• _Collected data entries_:
-- ==== Sys2Proof/Laws/Operations.lean ====
section
/-!
SUPPORT. Every operation is `runOperation` with its guard class and its start: what `exec` answers, said once.
-/

namespace Sys2Proof.Machine

/-- The guard class of an operation (40_lifecycle.md rule R102). -/
def guardClassOf : Instr → GuardClass
  | .reset => .reset
  | .configure => .configure
  | .verify => .verify
  | .setFrequency _ => .needsReady
  | .applyFrequency _ _ => .needsReady
  | .setDataRate _ => .needsReady
  | .setModulation _ => .needsReady
  | .setPower _ => .needsReady
  | .adjustCrystal _ => .needsReady
  | .transmit _ _ _ => .needsReady

/-- What an operation does past its guard and before any transaction. -/
def startOf : Instr → State → State
  | .reset => startReset
  | .configure => startConfigure
  | .verify => startVerify
  | .setFrequency channel => startSetFrequency channel
  | .applyFrequency freqHz adj => startApplyFrequency freqHz adj
  | .setDataRate bps => startSetDataRate bps
  | .setModulation mode => startSetModulation mode
  | .setPower level => startSetPower level
  | .adjustCrystal adj => startAdjustCrystal adj
  | .transmit paddr len framecount => startTransmitOperation paddr len framecount

theorem exec_eq_runOperation (i : Instr) (s : State) : exec i s = runOperation (guardClassOf i) (startOf i) s := by
  cases i <;> rfl

/-- All that an operation can do, if it answers a next state. -/
theorem exec_cases {i : Instr} {s t : State} (h : exec i s = .next t) :
    s.seq = .idle ∧
      ((∃ st, lifecycleGuard (guardClassOf i) s.lc = some st ∧ t = s.raise st) ∨
       (lifecycleGuard (guardClassOf i) s.lc = none ∧ runToEnd (startOf i s) = .next t)) := by
  rw [exec_eq_runOperation] at h
  exact runOperation_cases h

theorem exec_guarded {i : Instr} {s : State} {st : Status} (hi : s.seq = .idle)
    (hg : lifecycleGuard (guardClassOf i) s.lc = some st) : exec i s = .next (s.raise st) := by
  rw [exec_eq_runOperation]
  exact runOperation_guarded hi hg

theorem exec_runs {i : Instr} {s : State} (hi : s.seq = .idle) (hg : lifecycleGuard (guardClassOf i) s.lc = none) :
    exec i s = runToEnd (startOf i s) := by
  rw [exec_eq_runOperation]
  exact runOperation_runs hi hg

theorem startApplyFrequency_cases (freqHz : BitVec 32) (adj : BitVec 24) (s : State) :
    ((inBand s.cfg.params freqHz = false ∨ wordFits (adjustedWord s.cfg.params freqHz adj) = false) ∧
      startApplyFrequency freqHz adj s = s.raise .frequencyOutOfRange) ∨
    (inBand s.cfg.params freqHz = true ∧ wordFits (adjustedWord s.cfg.params freqHz adj) = true ∧
      startApplyFrequency freqHz adj s =
        s.setSeq (.property s.cfg.params.freqGroup s.cfg.params.freqOffset
          (frequencyPayload s.cfg.params freqHz adj))) := by
  unfold startApplyFrequency
  cases hb : inBand s.cfg.params freqHz <;> cases hw : wordFits (adjustedWord s.cfg.params freqHz adj) <;> simp

theorem startSetModulation_cases (mode : BitVec 8) (s : State) :
    (modulationOf mode = none ∧ startSetModulation mode s = s.raise .invalidModulation) ∨
    (∃ m, modulationOf mode = some m ∧
      startSetModulation mode s =
        s.setSeq (.property s.cfg.params.modGroup s.cfg.params.modOffset [modulationByte s.cfg.params m])) := by
  unfold startSetModulation
  cases h : modulationOf mode with
  | none => exact .inl ⟨rfl, rfl⟩
  | some m => exact .inr ⟨m, rfl, rfl⟩

theorem startAdjustCrystal_cases (adj : BitVec 8) (s : State) :
    ((trimValue s.cfg.params adj < 0 ∨ (s.cfg.params.trimMax.toNat : Int) < trimValue s.cfg.params adj) ∧
      startAdjustCrystal adj s = s.raise .trimOutOfRange) ∨
    (0 ≤ trimValue s.cfg.params adj ∧ trimValue s.cfg.params adj ≤ (s.cfg.params.trimMax.toNat : Int) ∧
      startAdjustCrystal adj s =
        s.setSeq (.property s.cfg.params.trimGroup s.cfg.params.trimOffset
          [BitVec.ofInt 8 (trimValue s.cfg.params adj)])) := by
  unfold startAdjustCrystal
  by_cases h : trimValue s.cfg.params adj < 0 ∨ (s.cfg.params.trimMax.toNat : Int) < trimValue s.cfg.params adj
  · exact .inl ⟨h, by simp [h]⟩
  · refine .inr ⟨by omega, by omega, by simp only [if_neg h]⟩

theorem startTransmitOperation_cases (paddr : BitVec 24) (len framecount : BitVec 16) (s : State) :
    (len = 0#16 ∧ startTransmitOperation paddr len framecount s = s.complete) ∨
    (len ≠ 0#16 ∧ s.cfg.params.maxPacketLen < len ∧
      startTransmitOperation paddr len framecount s = s.raise .payloadTooLarge) ∨
    (len ≠ 0#16 ∧ ¬ s.cfg.params.maxPacketLen < len ∧ framingOf framecount = none ∧
      startTransmitOperation paddr len framecount s = s.raise .invalidFraming) ∨
    (∃ f, len ≠ 0#16 ∧ ¬ s.cfg.params.maxPacketLen < len ∧ framingOf framecount = some f ∧
      ((pmemSize < paddr.toNat + len.toNat ∧
          startTransmitOperation paddr len framecount s = s.raise .bufferOutOfRange) ∨
       (paddr.toNat + len.toNat ≤ pmemSize ∧
          startTransmitOperation paddr len framecount s = s.setSeq (.txFirst ⟨paddr, len, framingCode f⟩)))) := by
  unfold startTransmitOperation
  by_cases h0 : len = 0#16
  · exact .inl ⟨h0, by simp only [if_pos h0]⟩
  · by_cases hm : s.cfg.params.maxPacketLen < len
    · exact .inr (.inl ⟨h0, hm, by simp only [if_neg h0, if_pos hm]⟩)
    · cases hf : framingOf framecount with
      | none => exact .inr (.inr (.inl ⟨h0, hm, rfl, by simp only [if_neg h0, if_neg hm]⟩))
      | some f =>
        refine .inr (.inr (.inr ⟨f, h0, hm, rfl, ?_⟩))
        by_cases hb : pmemSize < paddr.toNat + len.toNat
        · exact .inl ⟨hb, by simp only [if_neg h0, if_neg hm, if_pos hb]⟩
        · exact .inr ⟨by omega, by simp only [if_neg h0, if_neg hm, if_neg hb]⟩

end Sys2Proof.Machine
end

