@[simp] theorem State.afterConfigure_trace_length :
    s.afterConfigure.trace.length = s.trace.length + s.cfg.params.cfgTable.length := by
  simp [afterConfigure]

@[simp] theorem State.afterVerify_trace_length : s.afterVerify.trace.length = s.trace.length + 1 := by
  simp [afterVerify]

/-! ### Each operation, run -/

/-- An operation whose next transaction is its last. -/
theorem runToEnd_of_last {t : State} (hbusy : s.seq ≠ .idle) (ha : advance s = .next t) (hidle : t.seq = .idle) :
    runToEnd s = .next t :=
  (operationIsItsTransactionsInOrder s t hbusy ha).trans (runToEnd_of_idle hidle)

theorem exec_reset_of_ok {bytes : List Byte} (hidle : s.seq = .idle) (hanswer : s.answerAt 0 .reset = .ok bytes) :
    exec .reset s = .next s.afterReset := by
  rw [← State.answerTo_eq_answerAt, ← State.answerTo_setSeq s .reset] at hanswer
  rw [exec_runs (i := .reset) hidle (lifecycleGuard_reset _)]
  refine runToEnd_of_last (s := s.setSeq .reset) (by simp) ?_ rfl
  simp only [advance, State.setSeq_seq, advanceReset, hanswer]
  rfl

theorem exec_verify_of_match {hi lo : Byte} (hidle : s.seq = .idle) (hlc : s.lc = .configuring ∨ s.lc = .ready)
    (hanswer : s.answerAt 0 .readPartInfo = .ok [hi, lo]) (hpart : s.cfg.params.expectedPartId = hi ++ lo) :
    exec .verify s = .next s.afterVerify := by
  rw [← State.answerTo_eq_answerAt, ← State.answerTo_setSeq s .verify] at hanswer
  rw [exec_runs (i := .verify) hidle (lifecycleGuard_verify_iff.mpr hlc)]
  refine runToEnd_of_last (s := s.setSeq .verify) (by simp) ?_ rfl
  simp only [advance, State.setSeq_seq, advanceVerify, hanswer, partOf_pair, State.setSeq_cfg, hpart, if_true]
  rfl

/-- The loader's write of entry `i`, answered well (rule R103). -/
theorem advance_configure_of_ok {i : Nat} {e : CfgEntry} {bytes : List Byte} (hseq : s.seq = .configure i)
    (he : s.cfg.params.cfgTable[i]? = some e) (hanswer : s.answerAt 0 (entryWrite e) = .ok bytes) :
    advance s = .next (loadFrom (i + 1) (s.transact (entryWrite e))) := by
  rw [← State.answerTo_eq_answerAt] at hanswer
  simp only [advance, hseq, advanceConfigure, he, hanswer]

/-- The loader from entry `i` on writes the entries left, when each write is answered well (rules R103, R106). -/
theorem runToEnd_loadFrom_of_ok {entries : List CfgEntry} {i : Nat} (hentries : s.cfg.params.cfgTable.drop i = entries)
    (hanswers : ∀ n e, entries[n]? = some e → ∃ bytes, s.answerAt n (entryWrite e) = .ok bytes) :
    runToEnd (loadFrom i s) = .next ((s.transactAll (entries.map entryWrite)).setLc .configuring).complete := by
  induction entries generalizing i s with
  | nil =>
    have hlen : ¬ i < s.cfg.params.cfgTable.length := Nat.not_lt.mpr (List.drop_eq_nil_iff.mp hentries)
    rw [loadFrom, if_neg hlen]
    exact runToEnd_of_idle rfl
  | cons e rest ih =>
    have he : s.cfg.params.cfgTable[i]? = some e := by rw [← List.head?_drop, hentries]; rfl
    have hrest : s.cfg.params.cfgTable.drop (i + 1) = rest := by rw [← List.tail_drop, hentries]; rfl
    obtain ⟨hlt, _⟩ := List.getElem?_eq_some_iff.mp he
    obtain ⟨bytes, hanswer⟩ := hanswers 0 e rfl
    have hleft : ∀ n d, rest[n]? = some d →
        ∃ bytes, ((s.setSeq (.configure i)).transact (entryWrite e)).answerAt n (entryWrite d) = .ok bytes :=
      fun n d hd => by
        rw [State.answerAt_transact]
        exact hanswers (n + 1) d hd
    have hfirst := advance_configure_of_ok (s := s.setSeq (.configure i)) rfl he hanswer
    calc runToEnd (loadFrom i s)
        = runToEnd (s.setSeq (.configure i)) := by rw [loadFrom, if_pos hlt]
      _ = runToEnd (loadFrom (i + 1) ((s.setSeq (.configure i)).transact (entryWrite e))) :=
          operationIsItsTransactionsInOrder _ _ (by simp) hfirst
      _ = .next ((((s.transact (entryWrite e)).setSeq (.configure i)).transactAll
            (rest.map entryWrite)).setLc .configuring).complete := ih hrest hleft
      _ = .next ((s.transactAll ((e :: rest).map entryWrite)).setLc .configuring).complete := by
          rw [State.transactAll_setSeq]
          rfl

theorem exec_configure_of_ok (hidle : s.seq = .idle) (hlc : s.lc = .resetDone ∨ s.lc = .configuring ∨ s.lc = .ready)
    (hanswers : ∀ n e, s.cfg.params.cfgTable[n]? = some e → ∃ bytes, s.answerAt n (entryWrite e) = .ok bytes) :
    exec .configure s = .next s.afterConfigure := by
  rw [exec_runs (i := .configure) hidle (lifecycleGuard_configure_iff.mpr hlc)]
  exact runToEnd_loadFrom_of_ok List.drop_zero hanswers
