/-- Replace a governor record. -/
def GovTable.set (t : GovTable) (g : Gov) (r : GovRec) : GovTable :=
  match g with
  | .gradeSpeed => { t with gradeSpeed := r }
  | .sourceSpeed => { t with sourceSpeed := r }
  | .steerReserve => { t with steerReserve := r }
  | .steerCurve => { t with steerCurve := r }
  | .payloadSpeed => { t with payloadSpeed := r }
  | .payloadTorque => { t with payloadTorque := r }
  | .motorLeft => { t with motorLeft := r }
  | .motorRight => { t with motorRight := r }
  | .linkVoltage => { t with linkVoltage := r }

/-- E and B of one kind. -/
def KindBounds.get (b : KindBounds) : Kind → Bound
  | .speedMax => b.speedMax
  | .propelTorque => b.propelTorque
  | .retardTorque => b.retardTorque
  | .wheelTorque => b.wheelTorque
  | .propelPower => b.propelPower
  | .steerAngle => b.steerAngle
  | .steerRate => b.steerRate

/-- E and B of one wheel. -/
def Envelope.wheel (e : Envelope) : Wheel → KindBounds
  | .left => e.left
  | .right => e.right

/-- E(w,k), R27. -/
def State.eff (s : State) (w : Wheel) (k : Kind) : Nat := ((s.env.wheel w).get k).value

/-- The tracker of a source (R57). -/
def Trackers.get (t : Trackers) : Source → Tracker
  | .front => t.front
  | .sat => t.sat
  | .rear => t.rear

/-- What the Torque Governor holds for a wheel (R71). -/
def State.wheel (s : State) (w : Wheel) : WheelState := s.torque.wheels.get w

/-- Replace what the Torque Governor holds for a wheel. -/
def State.setWheel (s : State) (w : Wheel) (x : WheelState) : State :=
  { s with torque := { s.torque with wheels := s.torque.wheels.set w x } }

/-- A link's port. -/
def Ports.get (p : Ports) : Link → Port
  | .operations => p.operations
  | .safety => p.safety

/-- Replace a link's port. -/
def Ports.set (p : Ports) (l : Link) (x : Port) : Ports :=
  match l with
  | .operations => { p with operations := x }
  | .safety => { p with safety := x }

/-- A link's port. -/
def State.port (s : State) (l : Link) : Port := s.ports.get l

/-- Replace a link's port. -/
def State.setPort (s : State) (l : Link) (x : Port) : State := { s with ports := s.ports.set l x }

/-- The link of an owner's records: the safety link for SAFETY, the operations link for the other
three (R6). -/
def ownerLink : Owner → Link
  | .safety => .safety
  | .operator => .operations
  | .dispatch => .operations
  | .autonomy => .operations
  | .governor => .operations

end Sys2Proof.Machine
end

• _WORK REQUIRED_: Reproduce, exactly as they stand in the data above, the lines from the one that holds "def State.wheel (s" to the one that holds "def State.setWheel (s", inclusive.

• _RESPONSE TO THIS TASK_:
def State.wheel (s : State) (w : Wheel) : WheelState := s.torque.wheels.get w

/-- Replace what the Torque Governor holds for a wheel. -/
def State.setWheel (s : State) (w : Wheel) (x : WheelState) : State :=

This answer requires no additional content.